The app allows you to either upload an image of the ingredients of a cosmetic product or take a picture. Using OCR software, it reads in the text. Because OCR is often inaccurate, we also 'spell-check' each ingredient, based on a database of possible ingredients. After analyzing the ingredients, it produces a pie chart showing the percentages of High, Medium, and Low Risk ingredients, as well as the ingredient list with each individual hazard rating (also separated by High, Medium, and Low Risk).
We used the Kivy library to create the app UI, and a Python OCR library called pytesseract to read ingredients from the picture. We compiled a database of possible ingredients and their hazard ratings. Then, we used nltk's edit distance metric to spell-correct the text that was generated from pytesseract, using the database of possible ingredients. Using matplotlib, we created a pie chart from the hazard ratings of each ingredient, categorizing them by High, Medium, and Low Risk. Then we created a color-coded version of the list of ingredients and their hazard ratings (1-10).
Inaccurate string generated from pictures, due to contrast, skewing, noise, blur, etc. For these reasons, we found that it was much easier to generate a quality ingredients list from screenshots rather than pictures from a camera. No existing API for cosmetic analysis apps.
We accomplished our overall goal of creating a user-friendly app for consumers to quickly understand which ingredients in cosmetic products might be harmful. If we were to expand our database of ingredients, we could easily expand the scope of our app to be used for food restrictions as well.

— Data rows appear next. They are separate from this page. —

@[simp] theorem setGrp_pending (u k : Nat) (g : Grp) : (s.setGrp u k g).pending = s.pending := rfl
@[simp] theorem setGrp_free (u k : Nat) (g : Grp) : (s.setGrp u k g).free = s.free := rfl
@[simp] theorem setGrp_nextOp (u k : Nat) (g : Grp) : (s.setGrp u k g).nextOp = s.nextOp := rfl
@[simp] theorem setGrp_out (u k : Nat) (g : Grp) : (s.setGrp u k g).out = s.out := rfl
@[simp] theorem setGrp_pkg (u k : Nat) (g : Grp) : (s.setGrp u k g).pkg = s.pkg := rfl
@[simp] theorem setGrp_blocks (u k : Nat) (g : Grp) : (s.setGrp u k g).blocks = s.blocks := rfl
@[simp] theorem setGrp_regs (u k : Nat) (g : Grp) : (s.setGrp u k g).regs = s.regs := rfl
@[simp] theorem setGrp_latch (u k : Nat) (g : Grp) : (s.setGrp u k g).latch = s.latch := rfl
@[simp] theorem setGrp_held (u k : Nat) (g : Grp) : (s.setGrp u k g).held = s.held := rfl
@[simp] theorem setGrp_extents (u k : Nat) (g : Grp) : (s.setGrp u k g).extents = s.extents := rfl
@[simp] theorem setGrp_mem (u k : Nat) (g : Grp) : (s.setGrp u k g).mem = s.mem := rfl
@[simp] theorem setGrp_poison (u k : Nat) (g : Grp) : (s.setGrp u k g).poison = s.poison := rfl
@[simp] theorem setGrp_cpoison (u k : Nat) (g : Grp) : (s.setGrp u k g).cpoison = s.cpoison := rfl
@[simp] theorem setGrp_banks (u k : Nat) (g : Grp) : (s.setGrp u k g).banks = s.banks := rfl
@[simp] theorem setGrp_lines (u k : Nat) (g : Grp) : (s.setGrp u k g).lines = s.lines := rfl
@[simp] theorem setGrp_slices (u k : Nat) (g : Grp) : (s.setGrp u k g).slices = s.slices := rfl
@[simp] theorem setGrp_units (u k : Nat) (g : Grp) : (s.setGrp u k g).units = s.units := rfl
@[simp] theorem setGrp_ops (u k : Nat) (g : Grp) : (s.setGrp u k g).ops = s.ops := rfl
@[simp] theorem setGrp_teams (u k : Nat) (g : Grp) : (s.setGrp u k g).teams = s.teams := rfl
@[simp] theorem setGrp_ctrs (u k : Nat) (g : Grp) : (s.setGrp u k g).ctrs = s.ctrs := rfl
@[simp] theorem setGrp_ctrDbg (u k : Nat) (g : Grp) : (s.setGrp u k g).ctrDbg = s.ctrDbg := rfl
@[simp] theorem setGrp_ctrQ (u k : Nat) (g : Grp) : (s.setGrp u k g).ctrQ = s.ctrQ := rfl
@[simp] theorem setGrp_fences (u k : Nat) (g : Grp) : (s.setGrp u k g).fences = s.fences := rfl
@[simp] theorem setGrp_ctx (u k : Nat) (g : Grp) : (s.setGrp u k g).ctx = s.ctx := rfl
@[simp] theorem setGrp_strs (u k : Nat) (g : Grp) : (s.setGrp u k g).strs = s.strs := rfl
@[simp] theorem setGrp_objs (u k : Nat) (g : Grp) : (s.setGrp u k g).objs = s.objs := rfl
@[simp] theorem setGrp_rings (u k : Nat) (g : Grp) : (s.setGrp u k g).rings = s.rings := rfl
@[simp] theorem setGrp_faultQ (u k : Nat) (g : Grp) : (s.setGrp u k g).faultQ = s.faultQ := rfl
@[simp] theorem setGrp_ports (u k : Nat) (g : Grp) : (s.setGrp u k g).ports = s.ports := rfl
@[simp] theorem setGrp_inTxn (u k : Nat) (g : Grp) : (s.setGrp u k g).inTxn = s.inTxn := rfl
@[simp] theorem setGrp_arrays (u k : Nat) (g : Grp) : (s.setGrp u k g).arrays = s.arrays := rfl
@[simp] theorem setGrp_vecs (u k : Nat) (g : Grp) : (s.setGrp u k g).vecs = s.vecs := rfl
@[simp] theorem setGrp_cat (u k : Nat) (g : Grp) : (s.setGrp u k g).cat = s.cat := rfl
@[simp] theorem setGrp_dome (u k : Nat) (g : Grp) : (s.setGrp u k g).dome = s.dome := rfl
@[simp] theorem setGrp_flash (u k : Nat) (g : Grp) : (s.setGrp u k g).flash = s.flash := rfl
@[simp] theorem setGrp_shares (u k : Nat) (g : Grp) : (s.setGrp u k g).shares = s.shares := rfl
@[simp] theorem setGrp_xch (u k : Nat) (g : Grp) : (s.setGrp u k g).xch = s.xch := rfl
@[simp] theorem setGrp_snaps (u k : Nat) (g : Grp) : (s.setGrp u k g).snaps = s.snaps := rfl
@[simp] theorem setGrp_qps (u k : Nat) (g : Grp) : (s.setGrp u k g).qps = s.qps := rfl
@[simp] theorem setGrp_eth (u k : Nat) (g : Grp) : (s.setGrp u k g).eth = s.eth := rfl
@[simp] theorem setGrp_stores (u k : Nat) (g : Grp) : (s.setGrp u k g).stores = s.stores := rfl
@[simp] theorem setGrp_mgmt (u k : Nat) (g : Grp) : (s.setGrp u k g).mgmt = s.mgmt := rfl
@[simp] theorem setGrp_bol (u k : Nat) (g : Grp) : (s.setGrp u k g).bol = s.bol := rfl

@[simp] theorem setCtx_pending (p : Nat) (c : Ctx) : (s.setCtx p c).pending = s.pending := rfl
@[simp] theorem setCtx_free (p : Nat) (c : Ctx) : (s.setCtx p c).free = s.free := rfl
@[simp] theorem setCtx_nextOp (p : Nat) (c : Ctx) : (s.setCtx p c).nextOp = s.nextOp := rfl
@[simp] theorem setCtx_out (p : Nat) (c : Ctx) : (s.setCtx p c).out = s.out := rfl
@[simp] theorem setCtx_pkg (p : Nat) (c : Ctx) : (s.setCtx p c).pkg = s.pkg := rfl
@[simp] theorem setCtx_blocks (p : Nat) (c : Ctx) : (s.setCtx p c).blocks = s.blocks := rfl
@[simp] theorem setCtx_regs (p : Nat) (c : Ctx) : (s.setCtx p c).regs = s.regs := rfl
@[simp] theorem setCtx_latch (p : Nat) (c : Ctx) : (s.setCtx p c).latch = s.latch := rfl
@[simp] theorem setCtx_held (p : Nat) (c : Ctx) : (s.setCtx p c).held = s.held := rfl
@[simp] theorem setCtx_extents (p : Nat) (c : Ctx) : (s.setCtx p c).extents = s.extents := rfl
@[simp] theorem setCtx_mem (p : Nat) (c : Ctx) : (s.setCtx p c).mem = s.mem := rfl
@[simp] theorem setCtx_poison (p : Nat) (c : Ctx) : (s.setCtx p c).poison = s.poison := rfl
@[simp] theorem setCtx_cpoison (p : Nat) (c : Ctx) : (s.setCtx p c).cpoison = s.cpoison := rfl
@[simp] theorem setCtx_banks (p : Nat) (c : Ctx) : (s.setCtx p c).banks = s.banks := rfl
@[simp] theorem setCtx_lines (p : Nat) (c : Ctx) : (s.setCtx p c).lines = s.lines := rfl
@[simp] theorem setCtx_slices (p : Nat) (c : Ctx) : (s.setCtx p c).slices = s.slices := rfl
@[simp] theorem setCtx_units (p : Nat) (c : Ctx) : (s.setCtx p c).units = s.units := rfl
@[simp] theorem setCtx_groups (p : Nat) (c : Ctx) : (s.setCtx p c).groups = s.groups := rfl
@[simp] theorem setCtx_ops (p : Nat) (c : Ctx) : (s.setCtx p c).ops = s.ops := rfl
@[simp] theorem setCtx_teams (p : Nat) (c : Ctx) : (s.setCtx p c).teams = s.teams := rfl
@[simp] theorem setCtx_ctrs (p : Nat) (c : Ctx) : (s.setCtx p c).ctrs = s.ctrs := rfl
@[simp] theorem setCtx_ctrDbg (p : Nat) (c : Ctx) : (s.setCtx p c).ctrDbg = s.ctrDbg := rfl
@[simp] theorem setCtx_ctrQ (p : Nat) (c : Ctx) : (s.setCtx p c).ctrQ = s.ctrQ := rfl
@[simp] theorem setCtx_fences (p : Nat) (c : Ctx) : (s.setCtx p c).fences = s.fences := rfl
@[simp] theorem setCtx_strs (p : Nat) (c : Ctx) : (s.setCtx p c).strs = s.strs := rfl
@[simp] theorem setCtx_objs (p : Nat) (c : Ctx) : (s.setCtx p c).objs = s.objs := rfl
@[simp] theorem setCtx_rings (p : Nat) (c : Ctx) : (s.setCtx p c).rings = s.rings := rfl
@[simp] theorem setCtx_faultQ (p : Nat) (c : Ctx) : (s.setCtx p c).faultQ = s.faultQ := rfl
@[simp] theorem setCtx_ports (p : Nat) (c : Ctx) : (s.setCtx p c).ports = s.ports := rfl
@[simp] theorem setCtx_inTxn (p : Nat) (c : Ctx) : (s.setCtx p c).inTxn = s.inTxn := rfl
@[simp] theorem setCtx_arrays (p : Nat) (c : Ctx) : (s.setCtx p c).arrays = s.arrays := rfl
@[simp] theorem setCtx_vecs (p : Nat) (c : Ctx) : (s.setCtx p c).vecs = s.vecs := rfl
@[simp] theorem setCtx_cat (p : Nat) (c : Ctx) : (s.setCtx p c).cat = s.cat := rfl
@[simp] theorem setCtx_dome (p : Nat) (c : Ctx) : (s.setCtx p c).dome = s.dome := rfl
@[simp] theorem setCtx_flash (p : Nat) (c : Ctx) : (s.setCtx p c).flash = s.flash := rfl
@[simp] theorem setCtx_shares (p : Nat) (c : Ctx) : (s.setCtx p c).shares = s.shares := rfl
@[simp] theorem setCtx_xch (p : Nat) (c : Ctx) : (s.setCtx p c).xch = s.xch := rfl
@[simp] theorem setCtx_snaps (p : Nat) (c : Ctx) : (s.setCtx p c).snaps = s.snaps := rfl
@[simp] theorem setCtx_qps (p : Nat) (c : Ctx) : (s.setCtx p c).qps = s.qps := rfl
@[simp] theorem setCtx_eth (p : Nat) (c : Ctx) : (s.setCtx p c).eth = s.eth := rfl
@[simp] theorem setCtx_stores (p : Nat) (c : Ctx) : (s.setCtx p c).stores = s.stores := rfl
@[simp] theorem setCtx_mgmt (p : Nat) (c : Ctx) : (s.setCtx p c).mgmt = s.mgmt := rfl
@[simp] theorem setCtx_bol (p : Nat) (c : Ctx) : (s.setCtx p c).bol = s.bol := rfl

@[simp] theorem setStr_pending (p st : Nat) (x : Str) : (s.setStr p st x).pending = s.pending := rfl
@[simp] theorem setStr_free (p st : Nat) (x : Str) : (s.setStr p st x).free = s.free := rfl
@[simp] theorem setStr_nextOp (p st : Nat) (x : Str) : (s.setStr p st x).nextOp = s.nextOp := rfl
@[simp] theorem setStr_out (p st : Nat) (x : Str) : (s.setStr p st x).out = s.out := rfl
@[simp] theorem setStr_pkg (p st : Nat) (x : Str) : (s.setStr p st x).pkg = s.pkg := rfl
@[simp] theorem setStr_blocks (p st : Nat) (x : Str) : (s.setStr p st x).blocks = s.blocks := rfl
@[simp] theorem setStr_regs (p st : Nat) (x : Str) : (s.setStr p st x).regs = s.regs := rfl
@[simp] theorem setStr_latch (p st : Nat) (x : Str) : (s.setStr p st x).latch = s.latch := rfl
@[simp] theorem setStr_held (p st : Nat) (x : Str) : (s.setStr p st x).held = s.held := rfl
@[simp] theorem setStr_extents (p st : Nat) (x : Str) : (s.setStr p st x).extents = s.extents := rfl
@[simp] theorem setStr_mem (p st : Nat) (x : Str) : (s.setStr p st x).mem = s.mem := rfl
@[simp] theorem setStr_poison (p st : Nat) (x : Str) : (s.setStr p st x).poison = s.poison := rfl
@[simp] theorem setStr_cpoison (p st : Nat) (x : Str) : (s.setStr p st x).cpoison = s.cpoison := rfl
@[simp] theorem setStr_banks (p st : Nat) (x : Str) : (s.setStr p st x).banks = s.banks := rfl
@[simp] theorem setStr_lines (p st : Nat) (x : Str) : (s.setStr p st x).lines = s.lines := rfl
@[simp] theorem setStr_slices (p st : Nat) (x : Str) : (s.setStr p st x).slices = s.slices := rfl
@[simp] theorem setStr_units (p st : Nat) (x : Str) : (s.setStr p st x).units = s.units := rfl
@[simp] theorem setStr_groups (p st : Nat) (x : Str) : (s.setStr p st x).groups = s.groups := rfl
@[simp] theorem setStr_ops (p st : Nat) (x : Str) : (s.setStr p st x).ops = s.ops := rfl
@[simp] theorem setStr_teams (p st : Nat) (x : Str) : (s.setStr p st x).teams = s.teams := rfl
@[simp] theorem setStr_ctrs (p st : Nat) (x : Str) : (s.setStr p st x).ctrs = s.ctrs := rfl
@[simp] theorem setStr_ctrDbg (p st : Nat) (x : Str) : (s.setStr p st x).ctrDbg = s.ctrDbg := rfl
@[simp] theorem setStr_ctrQ (p st : Nat) (x : Str) : (s.setStr p st x).ctrQ = s.ctrQ := rfl
@[simp] theorem setStr_fences (p st : Nat) (x : Str) : (s.setStr p st x).fences = s.fences := rfl
@[simp] theorem setStr_ctx (p st : Nat) (x : Str) : (s.setStr p st x).ctx = s.ctx := rfl
@[simp] theorem setStr_objs (p st : Nat) (x : Str) : (s.setStr p st x).objs = s.objs := rfl
@[simp] theorem setStr_rings (p st : Nat) (x : Str) : (s.setStr p st x).rings = s.rings := rfl
@[simp] theorem setStr_faultQ (p st : Nat) (x : Str) : (s.setStr p st x).faultQ = s.faultQ := rfl
@[simp] theorem setStr_ports (p st : Nat) (x : Str) : (s.setStr p st x).ports = s.ports := rfl
@[simp] theorem setStr_inTxn (p st : Nat) (x : Str) : (s.setStr p st x).inTxn = s.inTxn := rfl
@[simp] theorem setStr_arrays (p st : Nat) (x : Str) : (s.setStr p st x).arrays = s.arrays := rfl
@[simp] theorem setStr_vecs (p st : Nat) (x : Str) : (s.setStr p st x).vecs = s.vecs := rfl
@[simp] theorem setStr_cat (p st : Nat) (x : Str) : (s.setStr p st x).cat = s.cat := rfl
@[simp] theorem setStr_dome (p st : Nat) (x : Str) : (s.setStr p st x).dome = s.dome := rfl
@[simp] theorem setStr_flash (p st : Nat) (x : Str) : (s.setStr p st x).flash = s.flash := rfl
@[simp] theorem setStr_shares (p st : Nat) (x : Str) : (s.setStr p st x).shares = s.shares := rfl
@[simp] theorem setStr_xch (p st : Nat) (x : Str) : (s.setStr p st x).xch = s.xch := rfl
@[simp] theorem setStr_snaps (p st : Nat) (x : Str) : (s.setStr p st x).snaps = s.snaps := rfl
@[simp] theorem setStr_qps (p st : Nat) (x : Str) : (s.setStr p st x).qps = s.qps := rfl
@[simp] theorem setStr_eth (p st : Nat) (x : Str) : (s.setStr p st x).eth = s.eth := rfl
@[simp] theorem setStr_stores (p st : Nat) (x : Str) : (s.setStr p st x).stores = s.stores := rfl
@[simp] theorem setStr_mgmt (p st : Nat) (x : Str) : (s.setStr p st x).mgmt = s.mgmt := rfl
@[simp] theorem setStr_bol (p st : Nat) (x : Str) : (s.setStr p st x).bol = s.bol := rfl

Producing a string from an image using OCR; creating charts in matplotlib; NLTK and the idea behind spell-checkers; extracting data from an HTML file; creating and reading a database in Python and SQLite
Going forward, we would improve the rating system to account for the composition percentages of chemicals. We would also like to improve image to text precision and acuity so that pictures taken under various environments (dark, low-contrast, reflective surfaces) can be recognized. Furthermore, we would like to expand our data base to other products involving chemicals such as food.